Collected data
··········

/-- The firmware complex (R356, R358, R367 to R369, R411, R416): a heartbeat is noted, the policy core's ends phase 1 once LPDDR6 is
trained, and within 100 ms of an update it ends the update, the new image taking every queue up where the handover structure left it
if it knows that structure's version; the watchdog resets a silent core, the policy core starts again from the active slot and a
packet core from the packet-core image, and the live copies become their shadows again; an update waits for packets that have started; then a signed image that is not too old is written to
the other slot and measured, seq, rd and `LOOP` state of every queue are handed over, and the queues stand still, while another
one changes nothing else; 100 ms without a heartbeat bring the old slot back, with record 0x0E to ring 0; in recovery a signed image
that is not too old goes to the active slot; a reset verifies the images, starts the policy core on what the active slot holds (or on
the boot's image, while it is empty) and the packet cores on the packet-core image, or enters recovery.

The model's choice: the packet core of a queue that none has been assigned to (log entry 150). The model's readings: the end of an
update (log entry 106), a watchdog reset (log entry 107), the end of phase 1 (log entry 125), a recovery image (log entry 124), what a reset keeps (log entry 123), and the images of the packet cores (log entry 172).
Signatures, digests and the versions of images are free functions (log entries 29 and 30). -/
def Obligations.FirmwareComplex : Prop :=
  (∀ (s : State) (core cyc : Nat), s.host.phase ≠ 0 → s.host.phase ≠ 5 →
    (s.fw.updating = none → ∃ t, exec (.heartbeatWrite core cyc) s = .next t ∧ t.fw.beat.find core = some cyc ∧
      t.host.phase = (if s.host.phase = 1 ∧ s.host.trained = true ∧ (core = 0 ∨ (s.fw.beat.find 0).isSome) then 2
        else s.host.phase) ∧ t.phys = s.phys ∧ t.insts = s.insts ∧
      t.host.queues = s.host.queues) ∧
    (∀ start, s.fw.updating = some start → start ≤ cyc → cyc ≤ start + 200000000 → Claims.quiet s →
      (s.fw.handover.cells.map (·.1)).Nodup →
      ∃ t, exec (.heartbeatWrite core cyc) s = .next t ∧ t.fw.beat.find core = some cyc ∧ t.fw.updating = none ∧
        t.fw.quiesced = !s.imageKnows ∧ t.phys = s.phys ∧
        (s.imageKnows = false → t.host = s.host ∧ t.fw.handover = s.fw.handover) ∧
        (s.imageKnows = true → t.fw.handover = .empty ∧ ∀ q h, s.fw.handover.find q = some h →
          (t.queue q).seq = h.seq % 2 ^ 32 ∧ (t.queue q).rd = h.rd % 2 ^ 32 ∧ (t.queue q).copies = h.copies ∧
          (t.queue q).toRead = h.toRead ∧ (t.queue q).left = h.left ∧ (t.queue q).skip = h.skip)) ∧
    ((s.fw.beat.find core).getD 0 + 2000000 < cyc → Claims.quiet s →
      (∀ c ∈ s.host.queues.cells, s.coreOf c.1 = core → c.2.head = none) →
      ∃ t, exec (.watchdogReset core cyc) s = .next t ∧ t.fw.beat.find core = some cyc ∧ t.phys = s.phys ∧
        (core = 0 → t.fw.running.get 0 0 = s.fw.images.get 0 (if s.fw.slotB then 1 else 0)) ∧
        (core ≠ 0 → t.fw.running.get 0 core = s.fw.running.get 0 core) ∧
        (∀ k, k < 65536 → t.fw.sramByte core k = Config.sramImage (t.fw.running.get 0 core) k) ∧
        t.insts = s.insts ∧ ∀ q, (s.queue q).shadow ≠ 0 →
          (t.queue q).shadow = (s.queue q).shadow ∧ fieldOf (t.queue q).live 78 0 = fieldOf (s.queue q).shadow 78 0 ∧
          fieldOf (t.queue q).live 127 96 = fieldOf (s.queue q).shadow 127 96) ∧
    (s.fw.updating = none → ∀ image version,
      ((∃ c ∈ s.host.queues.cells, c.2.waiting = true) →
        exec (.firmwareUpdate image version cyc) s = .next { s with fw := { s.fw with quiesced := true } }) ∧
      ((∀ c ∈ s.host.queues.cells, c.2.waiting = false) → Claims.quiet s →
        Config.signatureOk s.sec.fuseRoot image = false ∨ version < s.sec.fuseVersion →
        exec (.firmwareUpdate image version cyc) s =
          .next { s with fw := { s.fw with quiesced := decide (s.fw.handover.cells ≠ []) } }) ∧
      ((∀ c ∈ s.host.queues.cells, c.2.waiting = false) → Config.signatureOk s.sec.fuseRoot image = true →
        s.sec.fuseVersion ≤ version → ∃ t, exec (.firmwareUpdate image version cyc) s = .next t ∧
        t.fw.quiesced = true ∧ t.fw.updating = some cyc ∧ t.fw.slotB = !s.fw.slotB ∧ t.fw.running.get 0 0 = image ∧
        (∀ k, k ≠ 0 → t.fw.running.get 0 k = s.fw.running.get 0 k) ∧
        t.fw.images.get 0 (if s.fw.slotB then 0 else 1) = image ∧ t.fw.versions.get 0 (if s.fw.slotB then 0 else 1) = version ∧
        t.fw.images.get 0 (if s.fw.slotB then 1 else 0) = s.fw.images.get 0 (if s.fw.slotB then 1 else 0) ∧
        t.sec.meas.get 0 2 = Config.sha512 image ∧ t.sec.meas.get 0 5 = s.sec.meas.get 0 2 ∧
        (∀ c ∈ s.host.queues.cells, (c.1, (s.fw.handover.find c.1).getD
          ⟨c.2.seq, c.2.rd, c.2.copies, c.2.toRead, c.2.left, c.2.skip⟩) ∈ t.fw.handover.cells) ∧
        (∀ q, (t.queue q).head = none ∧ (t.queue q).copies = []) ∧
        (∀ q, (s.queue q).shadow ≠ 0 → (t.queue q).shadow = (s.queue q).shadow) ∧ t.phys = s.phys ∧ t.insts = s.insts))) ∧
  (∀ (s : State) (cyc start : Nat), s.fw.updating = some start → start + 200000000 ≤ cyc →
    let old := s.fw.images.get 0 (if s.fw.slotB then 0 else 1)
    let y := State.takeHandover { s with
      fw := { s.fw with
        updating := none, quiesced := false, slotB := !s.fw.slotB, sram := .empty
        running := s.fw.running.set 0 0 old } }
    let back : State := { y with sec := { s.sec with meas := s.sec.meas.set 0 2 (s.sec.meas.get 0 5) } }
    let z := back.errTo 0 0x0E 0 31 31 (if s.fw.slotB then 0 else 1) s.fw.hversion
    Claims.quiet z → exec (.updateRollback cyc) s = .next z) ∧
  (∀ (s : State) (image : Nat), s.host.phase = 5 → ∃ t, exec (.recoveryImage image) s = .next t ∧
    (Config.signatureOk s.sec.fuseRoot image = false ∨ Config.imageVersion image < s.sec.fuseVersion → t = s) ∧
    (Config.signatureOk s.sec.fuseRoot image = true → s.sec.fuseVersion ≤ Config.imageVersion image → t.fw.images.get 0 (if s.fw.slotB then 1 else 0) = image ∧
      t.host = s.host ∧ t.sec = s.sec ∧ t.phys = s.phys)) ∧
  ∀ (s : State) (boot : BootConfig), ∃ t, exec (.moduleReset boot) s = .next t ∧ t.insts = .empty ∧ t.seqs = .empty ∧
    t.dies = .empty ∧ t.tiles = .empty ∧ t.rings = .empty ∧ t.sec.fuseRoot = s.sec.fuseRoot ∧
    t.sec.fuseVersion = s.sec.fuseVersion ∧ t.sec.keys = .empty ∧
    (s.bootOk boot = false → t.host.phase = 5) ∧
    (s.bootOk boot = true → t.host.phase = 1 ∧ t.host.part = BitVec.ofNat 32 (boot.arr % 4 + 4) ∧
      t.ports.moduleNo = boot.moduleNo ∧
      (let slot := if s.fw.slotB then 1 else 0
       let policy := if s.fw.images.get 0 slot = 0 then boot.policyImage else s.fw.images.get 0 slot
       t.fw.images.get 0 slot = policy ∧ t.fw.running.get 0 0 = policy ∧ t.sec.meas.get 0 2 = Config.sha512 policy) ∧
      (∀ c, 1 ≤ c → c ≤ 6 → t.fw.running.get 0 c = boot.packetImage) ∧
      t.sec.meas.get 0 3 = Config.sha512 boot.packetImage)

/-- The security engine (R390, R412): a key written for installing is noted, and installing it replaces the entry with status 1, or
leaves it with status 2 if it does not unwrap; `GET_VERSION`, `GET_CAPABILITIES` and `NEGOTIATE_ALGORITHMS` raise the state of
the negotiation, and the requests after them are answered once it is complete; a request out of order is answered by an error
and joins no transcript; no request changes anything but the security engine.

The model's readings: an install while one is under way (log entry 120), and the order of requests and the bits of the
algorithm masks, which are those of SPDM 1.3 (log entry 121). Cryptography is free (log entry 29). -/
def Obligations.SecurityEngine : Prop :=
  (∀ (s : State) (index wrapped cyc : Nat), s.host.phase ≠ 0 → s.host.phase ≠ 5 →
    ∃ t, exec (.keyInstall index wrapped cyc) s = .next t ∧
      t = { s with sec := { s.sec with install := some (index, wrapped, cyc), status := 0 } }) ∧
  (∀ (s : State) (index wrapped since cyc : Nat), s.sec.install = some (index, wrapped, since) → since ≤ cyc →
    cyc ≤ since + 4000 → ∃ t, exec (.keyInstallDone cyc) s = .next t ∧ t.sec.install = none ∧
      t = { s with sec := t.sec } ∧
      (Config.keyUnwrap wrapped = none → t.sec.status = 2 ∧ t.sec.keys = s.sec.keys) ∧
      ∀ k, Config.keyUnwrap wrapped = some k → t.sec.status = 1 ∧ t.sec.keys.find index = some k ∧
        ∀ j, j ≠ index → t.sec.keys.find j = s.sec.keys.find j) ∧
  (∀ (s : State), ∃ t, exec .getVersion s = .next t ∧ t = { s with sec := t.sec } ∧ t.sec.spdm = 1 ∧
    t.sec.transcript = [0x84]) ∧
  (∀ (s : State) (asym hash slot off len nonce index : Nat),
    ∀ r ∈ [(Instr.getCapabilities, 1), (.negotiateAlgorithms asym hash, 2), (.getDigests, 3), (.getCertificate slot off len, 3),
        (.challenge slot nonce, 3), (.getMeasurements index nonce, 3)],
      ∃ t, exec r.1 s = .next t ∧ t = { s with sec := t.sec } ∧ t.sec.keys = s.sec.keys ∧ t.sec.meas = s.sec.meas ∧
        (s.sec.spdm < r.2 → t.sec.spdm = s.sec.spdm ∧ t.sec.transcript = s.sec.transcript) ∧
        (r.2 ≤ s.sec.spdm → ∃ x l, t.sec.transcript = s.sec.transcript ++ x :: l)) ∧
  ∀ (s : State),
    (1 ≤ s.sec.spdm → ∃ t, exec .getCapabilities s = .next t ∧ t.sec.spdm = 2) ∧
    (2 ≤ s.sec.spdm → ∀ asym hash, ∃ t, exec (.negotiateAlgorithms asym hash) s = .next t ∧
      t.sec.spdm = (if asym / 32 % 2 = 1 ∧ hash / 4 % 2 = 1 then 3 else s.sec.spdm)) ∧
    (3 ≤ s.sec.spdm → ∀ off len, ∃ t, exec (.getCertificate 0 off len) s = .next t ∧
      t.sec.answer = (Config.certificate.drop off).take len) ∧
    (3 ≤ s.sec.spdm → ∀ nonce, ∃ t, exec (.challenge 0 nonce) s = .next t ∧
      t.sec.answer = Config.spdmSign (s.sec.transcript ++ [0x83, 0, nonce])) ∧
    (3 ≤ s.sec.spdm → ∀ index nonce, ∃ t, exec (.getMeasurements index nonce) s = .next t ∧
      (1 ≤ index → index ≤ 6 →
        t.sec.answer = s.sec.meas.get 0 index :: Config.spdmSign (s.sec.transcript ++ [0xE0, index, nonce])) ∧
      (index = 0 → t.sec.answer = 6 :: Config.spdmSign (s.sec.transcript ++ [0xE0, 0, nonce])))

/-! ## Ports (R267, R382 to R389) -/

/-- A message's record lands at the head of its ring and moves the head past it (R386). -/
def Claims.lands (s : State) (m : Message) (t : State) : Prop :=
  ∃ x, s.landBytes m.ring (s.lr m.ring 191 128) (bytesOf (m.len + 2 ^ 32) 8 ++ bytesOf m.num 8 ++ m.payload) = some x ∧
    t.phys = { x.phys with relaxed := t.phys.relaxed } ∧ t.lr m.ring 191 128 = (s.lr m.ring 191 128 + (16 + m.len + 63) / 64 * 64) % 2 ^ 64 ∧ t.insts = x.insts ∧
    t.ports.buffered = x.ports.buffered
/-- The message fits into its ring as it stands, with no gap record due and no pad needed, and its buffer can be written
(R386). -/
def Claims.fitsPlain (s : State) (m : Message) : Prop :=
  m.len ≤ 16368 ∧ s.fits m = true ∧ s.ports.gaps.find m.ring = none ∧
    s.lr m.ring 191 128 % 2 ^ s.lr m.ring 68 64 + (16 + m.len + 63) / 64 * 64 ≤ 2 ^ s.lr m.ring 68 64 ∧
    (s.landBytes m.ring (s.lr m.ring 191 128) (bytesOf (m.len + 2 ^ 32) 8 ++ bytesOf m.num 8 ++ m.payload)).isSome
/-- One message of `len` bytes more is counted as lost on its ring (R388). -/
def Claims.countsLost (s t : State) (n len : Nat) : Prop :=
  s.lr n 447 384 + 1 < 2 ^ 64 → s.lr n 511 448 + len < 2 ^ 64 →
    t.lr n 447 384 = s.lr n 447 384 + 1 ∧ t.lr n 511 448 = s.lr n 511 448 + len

··········

* Task brief
Output only an exact transcription of the lines above from the one with "(∀ q, (t.queue" up to and including the one with "t.host = s.host ∧ t.sec".

* Output for this task
        (∀ q, (t.queue q).head = none ∧ (t.queue q).copies = []) ∧
        (∀ q, (s.queue q).shadow ≠ 0 → (t.queue q).shadow = (s.queue q).shadow) ∧ t.phys = s.phys ∧ t.insts = s.insts))) ∧
  (∀ (s : State) (cyc start : Nat), s.fw.updating = some start → start + 200000000 ≤ cyc →
    let old := s.fw.images.get 0 (if s.fw.slotB then 0 else 1)
    let y := State.takeHandover { s with
      fw := { s.fw with
        updating := none, quiesced := false, slotB := !s.fw.slotB, sram := .empty
        running := s.fw.running.set 0 0 old } }
    let back : State := { y with sec := { s.sec with meas := s.sec.meas.set 0 2 (s.sec.meas.get 0 5) } }
    let z := back.errTo 0 0x0E 0 31 31 (if s.fw.slotB then 0 else 1) s.fw.hversion
    Claims.quiet z → exec (.updateRollback cyc) s = .next z) ∧
  (∀ (s : State) (image : Nat), s.host.phase = 5 → ∃ t, exec (.recoveryImage image) s = .next t ∧
    (Config.signatureOk s.sec.fuseRoot image = false ∨ Config.imageVersion image < s.sec.fuseVersion → t = s) ∧
    (Config.signatureOk s.sec.fuseRoot image = true → s.sec.fuseVersion ≤ Config.imageVersion image → t.fw.images.get 0 (if s.fw.slotB then 1 else 0) = image ∧
      t.host = s.host ∧ t.sec = s.sec ∧ t.phys = s.phys)) ∧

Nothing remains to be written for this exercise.